ACTION ITEM:
Entries follow. Return each line that contains the word "fabCycles".

MATERIAL FOR THIS TASK:
-- ==== Sys2Proof/Laws/Time.lean ====
section
/-! SUPPORT. Time passing: what `advance` changes. -/

namespace Sys2Proof.Machine

/-- Only the times of the domains change. -/
theorem State.domsPass_eq (s : State) (n : Nat) : ∃ d, s.domsPass n = { s with time := { s.time with domains := d } } := by
  unfold State.domsPass
  generalize [0, 1, 2, 3] = l
  induction l generalizing s with
  | nil => exact ⟨_, rfl⟩
  | cons d l ih =>
    rw [List.foldl_cons]
    split
    · exact ih s
    · obtain ⟨x, hx⟩ := ih (s.setDom d { s.dom d with time := wrapTime ((s.dom d).time + Int.ofNat n * (2 ^ 48 + (s.dom d).rate)) })
      exact ⟨x, hx⟩

/-- Without a command in DOM_CMD none is executed. -/
theorem State.runDomCmds_none (s : State) (h : s.time.cmds = []) : s.runDomCmds = s := by
  have k (d : Nat) : s.runDomCmd d = s := by
    unfold State.runDomCmd
    rw [h]
    rfl
  unfold State.runDomCmds
  simp only [List.foldl_cons, List.foldl_nil, k]

/-- A port with nothing to send and no shaper on is as before. -/
theorem State.lineTo_quiet (s : State) (p : Nat) (h : (s.spoutAt p).line = []) (c : s.cbsOn p = false) : s.lineTo p = s := by
  unfold State.lineTo
  rw [if_pos ⟨by rw [h]; rfl, by rw [c]; rfl⟩]

/-- The E-ports have nothing to send, no shaper of theirs is on. -/
theorem State.linesTo_quiet (s : State) (l : List Nat) (h : ∀ p ∈ l, (s.spoutAt p).line = [] ∧ s.cbsOn p = false) :
    l.foldl (fun t p => t.lineTo p) s = s := by
  induction l with
  | nil => rfl
  | cons p l ih =>
    rw [List.foldl_cons, s.lineTo_quiet p (h p List.mem_cons_self).1 (h p List.mem_cons_self).2]
    exact ih (fun q hq => h q (List.mem_cons_of_mem _ hq))

/-- FAB.CYCLE is no shaper's enable. -/
theorem State.cbsOn_fabPass (s : State) (c : Nat) (p : Nat) (hp : p < 12) : (s.fabPass c).cbsOn p = s.cbsOn p := by
  have a : ∀ p < 12, ∀ i < 4, apart uFab F.fab_CYCLE 0 0 (uSpout p) F.spout_CBS_CFG_EN i 0 = true := by decide
  have k (i : Nat) (hi : i < 4) : (s.fabPass c).flag (uSpout p) F.spout_CBS_CFG_EN i = s.flag (uSpout p) F.spout_CBS_CFG_EN i := by
    unfold State.fabPass State.flag
    rw [State.rd_wr_apart _ _ _ _ _ _ _ _ _ _ (a p hp i hi)]
    rfl
  unfold State.cbsOn
  simp only [List.any_cons, List.any_nil, k 0 (by decide), k 1 (by decide), k 2 (by decide), k 3 (by decide)]

/-- With room in the CAN key FIFO no infuser waits for it. -/
theorem State.keyWaits_room (s : State) (n : Nat) (h : (s.strain true).canFifo.length < 64) : s.keyWaits n = s := by
  unfold State.keyWaits
  rw [if_pos h]

/-- With no command in progress none completes. -/
theorem State.busyDone_none (s : State) (h : s.sec.busySets = []) (k : s.flag uCaddy F.caddy_LC_CMD_BUSY = false) : s.busyDone = s := by
  unfold State.busyDone
  rw [if_pos ⟨h, by rw [k]; rfl⟩]

/-- On a quiet Brew die the clocks alone pass. -/
theorem State.pass_quiet (s : State) (n : Nat) (h : s.clocked = true) (q : s.quiet) :
    s.pass n = (if s.fabCycles n = 0 then (s.clocksPass n).domsPass (s.timeCycles n)
      else ((s.clocksPass n).domsPass (s.timeCycles n)).fabPass (s.fabCycles n)) := by
  unfold State.pass
  rw [h, if_neg (by decide)]
  dsimp only
  rw [s.busyDone_none q.1.1 q.1.2, s.keyWaits_room _ q.2.2.1, s.runDomCmds_none q.2.1]
  apply State.linesTo_quiet
  intro p hp
  have hp := List.mem_range.mp hp
  obtain ⟨d, hd⟩ := (s.clocksPass n).domsPass_eq (s.timeCycles n)
  rw [hd]
  split
  · exact q.2.2.2 p hp
  · rw [State.cbsOn_fabPass _ _ _ hp]
    unfold State.fabPass State.spoutAt
    rw [State.wr_spout]
    exact q.2.2.2 p hp

/-- What time passing leaves as it was on a quiet die. -/
theorem State.pass_frame (s : State) (n : Nat) (h : s.clocked = true) (q : s.quiet) :
    OnlyRegs { s with clk := (s.pass n).clk, resetPs := (s.pass n).resetPs
                      time := { s.time with domains := (s.pass n).time.domains }
                      fab := { s.fab with
                        lfsr := (s.pass n).fab.lfsr, used := (s.pass n).fab.used, reading := (s.pass n).fab.reading } }
      (s.pass n) [fldAddr uFab F.fab_CYCLE 0 0] := by
  rw [s.pass_quiet n h q]
  obtain ⟨d, hd⟩ := (s.clocksPass n).domsPass_eq (s.timeCycles n)
  simp only [hd]
  split
  · exact ⟨rfl, fun _ _ => rfl⟩
  · unfold State.fabPass
    simp only [State.wr_clk, State.wr_resetPs, State.wr_time, State.wr_fab]
    exact OnlyRegs.wr _ _ _ _ _ _

/-- WC and FAB.CYCLE on a quiet die that has its clock (R111, R161). -/
theorem State.pass_wc (s : State) (n : Nat) (h : s.clocked = true) (q : s.quiet) :
    (s.pass n).clk.wc = (s.clk.wc + s.timeCycles n * 131072) % 2 ^ 80 := by
  rw [s.pass_quiet n h q]
  obtain ⟨d, hd⟩ := (s.clocksPass n).domsPass_eq (s.timeCycles n)
  simp only [hd]
  split
  · rfl
  · unfold State.fabPass
    rw [State.wr_clk]
    rfl

end Sys2Proof.Machine
end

SOLUTION TO THIS TASK:
    s.pass n = (if s.fabCycles n = 0 then (s.clocksPass n).domsPass (s.timeCycles n)
      else ((s.clocksPass n).domsPass (s.timeCycles n)).fabPass (s.fabCycles n)) := by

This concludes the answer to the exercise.